Onboarding: Sales VS Customer Service

Let’s talk about how software vendors often give you a really great experience during the sales process and then following that, after you’ve signed a contract you discover that the customer services is a shit. 

We can personally talk about a recent experience where the sales experience was amazing. We have got so much attention when we were talking to developers that we basically felt as if we were the number one client. We had the project done before we have paid the bill or even have signed the contract. The sales process was just fantastic.

Following that, as soon as we got handed over to the customer services team, we could see the level of service being really declined. When we had questions, they answered with extremely basic knowledge or sent us a link to a video on YouTube. No more phone calls, no more full attention, and suddenly, we didn’t feel like the number one client anymore. In fact, we passed between three separate Customer Services, with different customers account managers in the first three weeks. All of them in different parts of the world or different time zones.

The problem here is that this is not an isolated case, these sorts of things are pretty common. Unfortunately, some companies have incredible sales support that will follow you all the way until you sign the contract. From this point on, you ‘ll get handed off to another team who has different goals in mind, or probably too many clients to deal with, and not enough resources to deal with them all. They also don’t consider that each brand new client can be having the first experience with the tool, or is using a product that they have never used before. So they’ll need to know how to deal with the same questions every day. 

Onboarding clients in the right way

Learning experiences are like journeys. The journey starts where the learning is now, and ends when the learner is successful. The end of the journey isn’t knowing more, it’s doing more.

Julie Dirksen

The main goal of a software development company for onboarding new clients should be to make the process as easy and painless as possible for them, whilst focusing on their individual needs and providing them with value. No doubt they will have questions about the process: where to go for information? Who is working on what? How do they know if you’re delivering on your promises? So answering their questions and providing them with everything they need is not just a responsibility, but a great opportunity to enforce the relation and learn how to improve the experience of the next clients.
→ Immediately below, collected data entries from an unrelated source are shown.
-- ==== Sys2Proof/Decode.lean ====
section
/-! DEFINITION. From pins and state to the row of the opcode table that a step performs (30_encoding.md R70, R85),
from a header byte to the decoder it selects (41_decoders.md R140), and back: the encoder. -/

namespace Sys2Proof

/-! ### Events and the step word -/

/-- The event the pins name (R70): rows tried top to bottom. -/
def decodeEvent (p : Pins) : Event :=
  if p.rst then .reset
  else if p.inFault then .fault
  else if p.inTimeout && p.inValid then .protocol
  else if p.inTimeout then .timeout
  else if p.inValid then .byte p.inData
  else .idle

/-- The 2-bit encoding of `mode` (R22). -/
def Mode.bits : Mode → BitVec 2
  | .hunt => 0b00
  | .payload => 0b01
  | .fault => 0b10
  | .reserved => 0b11

/-- The mode a 2-bit value stands for (R22). -/
def Mode.ofBits (v : BitVec 2) : Mode :=
  if v = 0b00 then .hunt else if v = 0b01 then .payload else if v = 0b10 then .fault else .reserved

/-- The step word (R85): `mode` in bits 13:12, then `rst`, `in_fault`, `in_timeout`, `in_valid`, and `in_data` in
bits 7:0. -/
def stepWord (m : Mode) (p : Pins) : StepWord :=
  (m.bits ++ BitVec.ofBool p.rst ++ BitVec.ofBool p.inFault ++ BitVec.ofBool p.inTimeout ++ BitVec.ofBool p.inValid)
    ++ p.inData

/-- The field `mode` of a step word (R85). -/
def modeOfWord (S : StepWord) : Mode := Mode.ofBits (S.extractLsb' 12 2)

/-- The pin fields of a step word (R85). -/
def pinsOfWord (S : StepWord) : Pins where
  rst := S.getLsbD 11
  inFault := S.getLsbD 10
  inTimeout := S.getLsbD 9
  inValid := S.getLsbD 8
  inData := S.extractLsb' 0 8

/-! ### The table of format `step` -/

/-- `consistent(state)` of R100, on the three registers it reads. -/
def consistent (m : Mode) (hdr : Byte) (cnt : Count) : Bool :=
  match m with
  | .hunt => cnt == 0
  | .payload =>
    match payloadLen hdr with
    | some n => decide (cnt.toNat < n)
    | none => false
  | .fault => true
  | .reserved => false

/-- The extra condition of a row, on `hdr` and `cnt` (R85). -/
inductive RowCondition
  | always
  | notConsistent
  | midPayload
  | lastPayload
  deriving DecidableEq, Repr

/-- When a row's extra condition holds: `not consistent`, `cnt + 1 < LEN(hdr)`, `cnt + 1 = LEN(hdr)` (R85). -/
def RowCondition.holds (c : RowCondition) (m : Mode) (hdr : Byte) (cnt : Count) : Bool :=
  match c with
  | .always => true
  | .notConsistent => !consistent m hdr cnt
  | .midPayload =>
    match payloadLen hdr with
    | some n => decide (cnt.toNat + 1 < n)
    | none => false
  | .lastPayload =>
    match payloadLen hdr with
    | some n => cnt.toNat + 1 == n
    | none => false

/-- One row of format `step`: it matches when `S & mask = match` and its condition holds (R85). The operation may
take the byte in `S[7:0]`. -/
structure StepRow where
  mask : StepWord
  value : StepWord
  condition : RowCondition
  operation : Byte → Instr

/-- Does the row match the step word, `hdr` and `cnt` (R85)? -/
def StepRow.hits (r : StepRow) (S : StepWord) (hdr : Byte) (cnt : Count) : Bool :=
  S &&& r.mask == r.value && r.condition.holds (modeOfWord S) hdr cnt

/-- Rows 1 to 6 of R85: reset, the halted block, and the three causes of a fault. -/
def stepRowsResetAndFaults : List StepRow := [
  ⟨0x0800, 0x0800, .always, fun _ => .evReset⟩,
  ⟨0x3800, 0x2000, .always, fun _ => .faultAbsorb⟩,
  ⟨0x3800, 0x3000, .always, fun _ => .modeReserved⟩,
  ⟨0x2800, 0x0000, .notConsistent, fun _ => .consistency⟩,
  ⟨0x2C00, 0x0400, .always, fun _ => .evFault⟩,
  ⟨0x2F00, 0x0300, .always, fun _ => .evProtocol⟩]

/-- Rows 7 to 9 of R85: timeouts and the idle step. -/
def stepRowsNoByte : List StepRow := [
  ⟨0x3F00, 0x0200, .always, fun _ => .huntTimeout⟩,
  ⟨0x3F00, 0x1200, .always, fun _ => .payloadTruncate⟩,
  ⟨0x2F00, 0x0000, .always, fun _ => .evIdle⟩]

/-- Rows 10 to 15 of R85: an offered byte. -/
def stepRowsByte : List StepRow := [
  ⟨0x3FFF, 0x01AA, .always, fun _ => .huntHeaderAA⟩,
  ⟨0x3FFF, 0x01BB, .always, fun _ => .huntHeaderBB⟩,
  ⟨0x3FFF, 0x01CC, .always, fun _ => .huntHeaderCC⟩,
  ⟨0x3F00, 0x0100, .always, fun b => .huntNoise b⟩,
  ⟨0x3F00, 0x1100, .midPayload, fun b => .payloadCapture b⟩,
  ⟨0x3F00, 0x1100, .lastPayload, fun b => .payloadFinal b⟩]

/-- The rows of format `step` in table order, which is the priority of R100. -/
def stepTable : List StepRow := stepRowsResetAndFaults ++ stepRowsNoByte ++ stepRowsByte

/-- The first row that matches, with its operand (R85). -/
def decodeStep (S : StepWord) (hdr : Byte) (cnt : Count) : Option Instr :=
  (stepTable.find? (fun r => r.hits S hdr cnt)).map (fun r => r.operation (S.extractLsb' 0 8))

/-! ### The table of format `frame_header` -/

/-- One row of format `frame_header`, over the byte in `hdr` (R85, R140). -/
structure HeaderRow where
  mask : Byte
  value : Byte
  operation : Byte → Instr

/-- The rows of format `frame_header` in table order. The condition of `HDR_DEFECT`, that `hdr` is no header, is what
the three rows before it leave. -/
def frameHeaderTable : List HeaderRow := [
  ⟨0xFF, 0xAA, fun _ => .hdrSensor⟩,
  ⟨0xFF, 0xBB, fun _ => .hdrAction⟩,
  ⟨0xFF, 0xCC, fun _ => .hdrPin⟩,
  ⟨0x00, 0x00, fun h => .hdrDefect h⟩]

/-- The decoder row a header byte selects (R140). -/
def decodeHeader (h : Byte) : Option Instr :=
  (frameHeaderTable.find? (fun r => h &&& r.mask == r.value)).map (fun r => r.operation h)

/-! ### Codes: what an operation is decoded from -/

/-- What a row of the table is matched against: a step word with the registers `hdr` and `cnt` that the row
conditions read, or the header byte that reaches the decoder (R85). -/
inductive Code
  | step (S : StepWord) (hdr : Byte) (cnt : Count)
  | header (h : Byte)
  deriving DecidableEq, Repr

/-- Why bits are no operation of the table. -/
inductive DecodeError
  /-- The table has no format of that many bits. -/
  | noSuchFormat
  /-- The number does not fit the format's width: 14 bits for a step word, 8 for a header byte. -/
  | tooWide
  /-- No row of the table matches (R85 says this never happens). -/
  | noRow
  deriving DecidableEq, Repr

/-- The operation a code stands for. -/
def decode (c : Code) : Except DecodeError Instr :=
  match c with
  | .step S hdr cnt =>
    match decodeStep S hdr cnt with
    | some i => .ok i
    | none => .error .noRow
  | .header h =>
    match decodeHeader h with
    | some i => .ok i
    | none => .error .noRow

/-- The value of `hdr` beside a table word, which gives only `S`: a header of the table (log entry 4). -/
def tableWordHdr : Byte := 0xAA

/-- The value of `cnt` beside a table word (log entry 4). -/
def tableWordCnt : Count := 0

/-- The code that a number of the table's width stands for: 8 bits for format `frame_header`, 14 bits in two bytes
for format `step`, which gives only `S` and is read in a consistent state (log entry 4). -/
def codeOfTableWord (nbits w : Nat) : Except DecodeError Code :=
  if nbits ≤ 8 then
    if w < 2 ^ 8 then .ok (.header (BitVec.ofNat 8 w)) else .error .tooWide
  else if nbits ≤ 16 then
    if w < 2 ^ 14 then .ok (.step (BitVec.ofNat 14 w) tableWordHdr tableWordCnt) else .error .tooWide
  else .error .noSuchFormat

/-- The instruction the decoder reads from a table word, `none` where it refuses. -/
def decodeTableWord (nbits w : Nat) : Option Instr :=
  match codeOfTableWord nbits w with
  | .ok c => (decode c).toOption
  | .error _ => none

/-! ### The encoder -/

/-- A step word of a row whose operand is the byte `b`: the row's `match` value with `b` in `S[7:0]` (R85). -/
def byteWord (value : StepWord) (b : Byte) : StepWord := value ||| b.setWidth 14

/-- One code of each operation, don't-care bits 0, written from the rows of R85: `CONSISTENCY` as HUNT with
`cnt = 1`; `PAYLOAD_CAPTURE` at the first and `PAYLOAD_FINAL` at the last payload byte of a 0xAA frame. -/
def encode : Instr → Code
  | .evReset => .step 0x0800 0 0
  | .faultAbsorb => .step 0x2000 0 0
  | .modeReserved => .step 0x3000 0 0
  | .consistency => .step 0x0000 0 1
  | .evFault => .step 0x0400 0 0
  | .evProtocol => .step 0x0300 0 0
  | .huntTimeout => .step 0x0200 0 0
  | .payloadTruncate => .step 0x1200 0xAA 0
  | .evIdle => .step 0x0000 0 0
  | .huntHeaderAA => .step 0x01AA 0 0
  | .huntHeaderBB => .step 0x01BB 0 0
  | .huntHeaderCC => .step 0x01CC 0 0
  | .huntNoise b => .step (byteWord 0x0100 b) 0 0
  | .payloadCapture b => .step (byteWord 0x1100 b) 0xAA 0
  | .payloadFinal b => .step (byteWord 0x1100 b) 0xAA 2
  | .hdrSensor => .header 0xAA
  | .hdrAction => .header 0xBB
  | .hdrPin => .header 0xCC
  | .hdrDefect h => .header h

end Sys2Proof
end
In every job that must be done, there is an element of fun. You find the fun and — SNAP! — the job’s a game! —

Mary Poppins

For us in Teamscal, this “getting the onboarding” phase is the most crucial because we know that’s when people realize the technical difficulties of the project and it’s the moment they will need us more. For example, during the sales process, the client will talk to a salesperson, but a technical account manager will be bought early in the pre-sales process to make sure that they know what is happening and why and how the sale had occurred. This technical account manager will guide the customer through the process and that will always be on board too, so we will make sure that our client will get the best outcomes.